第八十七章 忍教游子成亡鬼 拼向江南作归人
“大顺朝的旗子还没做好,就又变了天了。”老妇人埋怨,把缝线拆去卷好,都是好棉线,她好留了再做衣裳的。
“如今是谁?”谢宣哑声问。他落地此处已有多日,今日才可勉强起身。
“鞑子。”老妇简要概括,看向谢宣,多了一分慈爱笑意,“小子的衣裳,你穿就显得体面些,原是人生得体面。”
谢宣微笑摇头,身体尚虚弱,行走艰难,然而双手骨骼尽断,他只好尝试用双臂夹着木杖。
“急啥。”老妇不屑。
“我不好在贵处久扰。”谢宣道。
“胡扯。”老妇冷笑,“说那文绉绉的屁话。啥叫就扰?你就在我家住下,老太太我不少你二两饭吃。我们是庄户人家不假,也不很穷。”
谢宣垂首无言。如今国家危难,他藏身民家,形同残废,更不必说他至今不曾与书苑通信,于家于国,都是有罪有愧。
老妇卷好了线,再度慈爱地望着谢宣:“都一样是小子,你打小儿是吃啥长大的?我大龙要是个姑娘也罢了。”
谢宣赧然,依旧无言,心境却松快些。
“娘说啥。我是姑娘咋了?”张大龙推开院门进来。
“呵。”老妇人冷笑一声,把儿子上下看了一遭,虽说是瘌痢头儿子自家好,偶尔看起来也的确差些意思。
“你是姑娘咋了?是姑娘也好给老太太我寻个体面女婿,强似如今烂光棍一条。”
张大龙看了眼谢宣,披下嘴来:“体面不体面的,再体面也一样得剃头。我就不信有人剃了头也俊。”
“剃头?”谢宣皱眉。
“衙门里发告示了。鞑子让剃头。我是不剃,从前皇爷有那许多锦衣卫,也不曾管我头上生几个虱子。偏鞑子就管着了?!”
方才松快了一分的心境再度收紧。
不只是“身体发肤,受之父母”,谢宣真切觉知,此刻江南江北已被划作两个天地,他再不早日南下,若从此“非我族类”,简直不知如何才能与书苑重逢。
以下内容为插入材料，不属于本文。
/-- RECORD_SIGNATURE_READY (R115, R148, R149): the engine has signed the record that it took. -/
def recordSignatureReady (s : State) : State :=
  match s.sst.ecc with
  | some (.record q) =>
    let s := s.eccFree
    match s.mor.signing.find? fun g => g.seq == q && g.sig.isNone with
    | none => s.eccKick
    | some g =>
      let ans := s.sign devidKey g.digest
      let sig := ans.1
      let s := ans.2
      (({ s with mor := { s.mor with
        signing := s.mor.signing.map fun h => if h.seq = q then { h with sig := some sig } else h } } : State).morKick).eccKick
  | _ => s

def execRecordSignatureReady (s : State) : Host.Outcome State Fault Refusal := .next (recordSignatureReady s)

/-- The body of a record with what a failed phase 2 leaves behind it is SIGTORN (R157); where `back` leaves something else of the
signature, it is taken to leave all but SCRC unprogrammed. -/
def sigtornImage (body img back : List Byte) : List Byte :=
  if slotClass (body ++ badImage img back) = .sigtorn then badImage img back else List.replicate 96 0xFF ++ zeros 16

/-- PHASE2_DONE (R157): a signature program ends; `back` says which of its bits stayed 1 where it failed. -/
def phase2Done (ok : Bool) (back : List Byte) (s : State) : State :=
  match s.mor.phase2.bind fun q => s.mor.signing.find? fun g => g.seq == q with
  | none => s
  | some g =>
    let slot := g.slot.getD 0
    let img := phase2Image (g.sig.getD [])
    let a := morSlotAddr slot
    let s := s.stoProgram (a + 0x190) (if ok then img else sigtornImage (s.stoBytes a 0x190) img back)
    let s := s.recorderEnd a ok
    let s := { s with mor := { s.mor with signing := s.mor.signing.erase g, phase2 := none } }
    let s := if ok then
        if s.mode = mRETREAT ∧ s.mor.retreatSeal = some g.seq then { s with mor := { s.mor with sealDone := true } } else s
      else (programFailure slot 2 (s.mor.attempts + 1) g.seq s).ownEvent 0x0903 (leBytes 8 g.seq ++ slice g.digest 0 48)
    s.rdoneCheck.morKick

def execPhase2Done (ok : Bool) (back : List Byte) (s : State) : Host.Outcome State Fault Refusal :=
  .next (phase2Done ok back s)

/-! ### Erases (R141, R158) -/

/-- The sector whose erase follows that of a sector that failed: the next one that does not hold the write slot. -/
def nextToErase (s : State) (m : Nat) : Nat :=
  let n := morNextDrift m
  if n = s.mor.wslot / 128 then morNextDrift n else n
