-- ==== Sys2Proof/Machine/Store.lean ====
section
/-! DEFINITION. The commands of the Store die controller (chapter 7). -/

namespace Sys2Proof.Machine

open Sys2Proof

/-- STORE_READ (R166): a core reads the array window; `cells` are the thresholds of the cells it reads (R178). -/
def storeRead (m : Master) (a : BitVec 28) (width : Nat) (cells : List Nat) (s : State) : State :=
  let ans := s.arrayRead (.core m) (0x20000000 + a.toNat) width cells
  let bs := ans.1
  let s := ans.2
  s.emit (.coreData m (leNat bs))

def execStoreRead (m : Master) (a : BitVec 28) (width : Nat) (cells : List Nat) (s : State) :
    Host.Outcome State Fault Refusal := .next (storeRead m a width cells s)

/-- SEQUENCE_CYCLE (R169): a store in the array window. -/
def execSequenceCycle (r : Req) (a : BitVec 28) (width : Nat) (v : Word) (s : State) :
    Host.Outcome State Fault Refusal :=
  .next (s.byReq r (0x20000000 + a.toNat) width v fun s => storeFaults (s.arrayStore r (0x20000000 + a.toNat) width v.toNat))

/-- SEQUENCE_TIMEOUT (R169): a gap of more than 100 µs ends the sequence a master has in a bank. -/
def sequenceTimeout (r : Req) (b : BitVec 4) (s : State) : State :=
  if (s.seqState b.toNat r).pos = .idle then s else s.seqError r (0x20000000 + b.toNat * 0x1000000)

def execSequenceTimeout (r : Req) (b : BitVec 4) (s : State) : Host.Outcome State Fault Refusal :=
  .next (sequenceTimeout r b s)

/-- The array address of a bank's base. -/
def bankBase (b : BitVec 4) : Nat := 0x20000000 + b.toNat * 0x1000000

/-- READ_ARRAY (R170): margin and info mode and a pending status read end; in the middle of a sequence it is a
sequence error (R169). -/
def execReadArray (r : Req) (a : BitVec 28) (s : State) : Host.Outcome State Fault Refusal :=
  .next (s.byReq r (0x20000000 + a.toNat / 4 * 4) 4 0x0000C33C fun s => s.arrayStore r (0x20000000 + a.toNat / 4 * 4) 4 0x0000C33C)

/-- The third cycle of a sequence at KA, where the key cycles have been given. -/
def keyedCommand (r : Req) (b : BitVec 4) (v : Nat) (s : State) : State :=
  if (s.seqState b.toNat r).pos = .setup then s.arrayStore r (bankBase b + keyA) 4 v else s

/-- STATUS_READ (R175). -/
def execStatusRead (r : Req) (b : BitVec 4) (s : State) : Host.Outcome State Fault Refusal :=
  .next (s.byReq r (bankBase b + keyA) 4 0x0000A15E fun s => keyedCommand r b 0x0000A15E s)

/-- CLEAR_STATUS (R175). -/
def execClearStatus (r : Req) (b : BitVec 4) (s : State) : Host.Outcome State Fault Refusal :=
  .next (s.byReq r (bankBase b + keyA) 4 0x0000A35C fun s => keyedCommand r b 0x0000A35C s)

/-- MARGIN_READ (R178): program verify, or erase verify where `eraseVerify` holds. -/
def execMarginRead (r : Req) (b : BitVec 4) (eraseVerify : Bool) (s : State) : Host.Outcome State Fault Refusal :=
  .next (s.byReq r (bankBase b + keyA) 4 (if eraseVerify then 0x0002B24D else 0x0001B24D) fun s => keyedCommand r b (if eraseVerify then 0x0002B24D else 0x0001B24D) s)

/-- INFO_MODE (R182). -/
def execInfoMode (r : Req) (b : BitVec 4) (s : State) : Host.Outcome State Fault Refusal :=
  .next (s.byReq r (bankBase b + keyA) 4 0x0000E619 fun s => keyedCommand r b 0x0000E619 s)

/-- BUFFER_PROGRAM (R171): the confirm word arrives at PA after the Nth data cycle. -/
def bufferProgram (r : Req) (b : BitVec 4) (s : State) : State :=
  match (s.seqState b.toNat r).pos with
  | .data page n got => if got.length = n then storeFaults (s.arrayStore r page 4 0x00008B74) else s
  | .idle => s
  | .key2 => s
  | .setup => s
  | .erase => s

def execBufferProgram (r : Req) (b : BitVec 4) (s : State) : Host.Outcome State Fault Refusal :=
  .next (bufferProgram r b s)

/-- SECTOR_ERASE (R173): the confirm word arrives at SA. -/
def sectorErase (r : Req) (a : BitVec 28) (s : State) : State :=
  let addr := 0x20000000 + a.toNat / 4 * 4
  if (s.seqState (bankOf addr) r).pos = .erase then s.arrayStore r addr 4 0x0000D42B else s

def execSectorErase (r : Req) (a : BitVec 28) (s : State) : Host.Outcome State Fault Refusal :=
  .next (s.byReq r (0x20000000 + a.toNat / 4 * 4) 4 0x0000D42B fun s => sectorErase r a s)

/-- ERASE_SUSPEND (R174). -/
def execEraseSuspend (r : Req) (a : BitVec 28) (s : State) : Host.Outcome State Fault Refusal :=
  .next (s.byReq r (0x20000000 + a.toNat / 4 * 4) 4 0x00009A65 fun s => s.arrayStore r (0x20000000 + a.toNat / 4 * 4) 4 0x00009A65)

/-- ERASE_RESUME (R174). -/
def execEraseResume (r : Req) (a : BitVec 28) (s : State) : Host.Outcome State Fault Refusal :=
  .next (s.byReq r (0x20000000 + a.toNat / 4 * 4) 4 0x0000956A fun s => s.arrayStore r (0x20000000 + a.toNat / 4 * 4) 4 0x0000956A)

/-- PAGE_WINDOW_STORE (R172). -/
def execPageWindowStore (r : Req) (a : BitVec 28) (width : Nat) (v : Word) (s : State) :
    Host.Outcome State Fault Refusal :=
  .next (s.byReq r (0x30000000 + a.toNat) width v fun s => storeFaults (s.windowStore r (0x20000000 + a.toNat) width v.toNat))

/-- The bytes a program leaves: bits go from 1 to 0 only (R171). -/
def State.applyProgram (s : State) (p : ProgOp) : State :=
  State.each (fun d s => s.stoProgram (p.page + d.1) [d.2]) p.data s

/-- What a failed program leaves of a page: the bits that were to be programmed are 0, but for those that `left` shows as 1
(R171). -/
def State.failedProgram (s : State) (p : ProgOp) (left : List Host.Cell) : State :=
  State.each (fun d s => s.stoProgram (p.page + d.1)
    [d.2 ||| ((left.find? fun (c : Host.Cell) => c.1 == p.page + d.1).map Prod.snd).getD 0xFF]) p.data s

/-- PROGRAM_DONE (R171): a page program of a core or a channel ends verified, or with PFAIL and the page as `left` shows it. -/
def programDone (b : BitVec 4) (ok : Bool) (left : List Host.Cell) (s : State) : State :=
  let k := s.bank b.toNat
  match k.prog with
  | none => s
  | some p =>
    if p.req = .recorder then s else
    let s := s.setBank b.toNat { k with prog := none, pfail := k.pfail || !ok }
    let s := s.setIn F.STO_DONE_BANK b.toNat
    let s := if ok then (match p.req with
        | .dma c => (s.applyProgram p).dmaPageDone c p.page
        | _ => s.applyProgram p)
      else (((s.failedProgram p left).inc F.STO_CNT_PFAIL_CNT).stoCapture 9 p.req p.page).tellChannel p.req 9
    (storeFaults (s.afterProgram b.toNat)).rdoneCheck

def execProgramDone (b : BitVec 4) (ok : Bool) (left : List Host.Cell) (s : State) :
    Host.Outcome State Fault Refusal := .next (programDone b ok left s)

/-- ERASE_DONE (R173): a sector erase ends; after a failure the sector holds what `left` shows. -/
def eraseDone (b : BitVec 4) (ok : Bool) (left : List Host.Cell) (s : State) : State :=
  let k := s.bank b.toNat
  match k.erase with
  | none => s
  | some op =>
    if k.susp || k.resumeDue || op.req == .recorder then s else
    let a := sectorAddr op.sector
    let s := (s.endErase b.toNat ok).stoErase a 0x10000
    let s := if ok then s else ((s.layCells (cellsIn a 0x10000 left)).inc F.STO_CNT_EFAIL_CNT).stoCapture 10 op.req a
    s.rdoneCheck

def execEraseDone (b : BitVec 4) (ok : Bool) (left : List Host.Cell) (s : State) :
    Host.Outcome State Fault Refusal := .next (eraseDone b ok left s)

/-- STORE_SCAN_DONE (R181): INCOMPLETE sectors are marked, bad headers start background erases, the counts are
read, READY sets and records 0x0704 are submitted. -/
def storeScanDone (s : State) : State :=
  if s.on F.STO_STAT_READY then s else
  let s := State.each (fun b s =>
    let k := s.bank b
    let good := decide (leNat (s.infoBytes b 12 4) = crc32c (s.infoBytes b 0 12))
    s.setBank b { k with inc := s.infoIncomplete b, infoErase := !good }) (List.range 16) s
  let s := s.put F.STO_STAT_FBCOUNT (leNat (s.infoBytes 16 12 2))
  let s := s.put F.STO_STAT_GBCOUNT s.grownUsed
  (s.raiseBit F.STO_STAT_READY).interruptedRecords

def execStoreScanDone (s : State) : Host.Outcome State Fault Refusal := .next (storeScanDone s)

/-- INFO_ROW_ERASE_DONE (R183): what the recorder has waiting for the bank starts. -/
def infoRowEraseDone (b : BitVec 4) (s : State) : State :=
  let k := s.bank b.toNat
  if k.infoErase then (((s.infoErase b.toNat).setBank b.toNat { k with infoErase := false }).rdoneCheck).morKick else s

def execInfoRowEraseDone (b : BitVec 4) (s : State) : Host.Outcome State Fault Refusal := .next (infoRowEraseDone b s)

/-- A sector of the fixed part of the destage area (R179, Table 19.1). -/
def destageFixed (n : Nat) : Bool := decide (2048 ≤ n) && decide (n % 256 ≤ 134)

/-- MARK_BAD (R179): a write of STO_MBAD starts an append, or is refused, or finds the table full. -/
def markBad (v : Word) (s : State) : State :=
  if s.on F.STO_MBRES_BUSY then s else
  let n := bitsOf v 11 0
  let cause := bitsOf v 14 12
  if sectorMoraine n || destageFixed n || sectorBad s n || !(s.bank (n / 256)).ready || cause == 0 || decide (cause > 4) then
    s.put F.STO_MBRES_RESULT 1
  else if s.get F.STO_STAT_GBCOUNT ≥ 1024 then s.put F.STO_MBRES_RESULT 2
  else
    let s := s.raiseBit F.STO_MBRES_BUSY
    { s with sto := { s.sto with mbad := some (n, cause) } }

def execMarkBad (v : Word) (s : State) : Host.Outcome State Fault Refusal := .next (markBad v s)

/-- MARK_BAD_DONE (R179, R184): the entry is appended and record 0x0703 submitted; a failed append leaves a torn
entry, which is used up. -/
def markBadDone (ok : Bool) (s : State) : State :=
  match s.sto.mbad with
  | none => s
  | some (n, cause) =>
    let j := s.get F.STO_STAT_GBCOUNT
    let e := leBytes 2 n ++ leBytes 2 (if ok then 65535 - n else 0) ++ leBytes 1 cause ++ zeros 3
    let s := s.infoWrite 16 (0x1000 + 8 * j) e
    let s := { s with sto := { s.sto with mbad := none } }
    let s := ((s.clr F.STO_MBRES_BUSY).put F.STO_STAT_GBCOUNT (j + 1)).put F.STO_MBRES_RESULT (if ok then 0 else 3)
    if ok then s.event 0x0703 0xFF (leBytes 2 n ++ leBytes 1 cause ++ zeros 1 ++ leBytes 2 j ++ zeros 2) else s

def execMarkBadDone (ok : Bool) (s : State) : Host.Outcome State Fault Refusal := .next (markBadDone ok s)

/-- WPROT_WRITE (R188): only SEC's write takes effect, and none after LOCK. -/
def wprotWrite (m : Master) (v : Word) (s : State) : State :=
  if m = .sec ∧ ¬ s.on F.STO_WPROT_LOCK then
    (s.put F.STO_WPROT_PROT (bitsOf v 5 0)).put F.STO_WPROT_LOCK (bitsOf v 31 31)
  else s

def execWprotWrite (m : Master) (v : Word) (s : State) : Host.Outcome State Fault Refusal :=
  .next (s.byCore m R.STO_WPROT v fun s => wprotWrite m v s)

/-- BANK_POWER_DOWN (R189): a requested bank that no transfer, program or erase uses powers down; `transfer` says
that a transfer uses it. -/
def bankPowerDown (b : BitVec 4) (transfer : Bool) (s : State) : State :=
  let k := s.bank b.toNat
  if s.bit F.STO_BPD_REQ b.toNat && b != 2 && b != 3 && !transfer && k.prog.isNone && k.erase.isNone && !k.infoErase then
    s.setIn F.STO_BPDS_DOWN b.toNat
  else s

def execBankPowerDown (b : BitVec 4) (transfer : Bool) (s : State) : Host.Outcome State Fault Refusal :=
  .next (bankPowerDown b transfer s)

end Sys2Proof.Machine
end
他必须走,来不及等到康复。幸而夹断的是手,他的腿伤不很重,只要他能行走,就能寻机会渡江回江南去。
三日后,北京城东三河百姓杀死新县令,焚烧县衙,抗议剃发。冲天火光里,一个身影挟着木杖,踽踽向南而去。
“妹妹。”蕴真喊住正出神的书苑。书局茶轩里,书苑的手停在一页纸上,已经许久未翻动了。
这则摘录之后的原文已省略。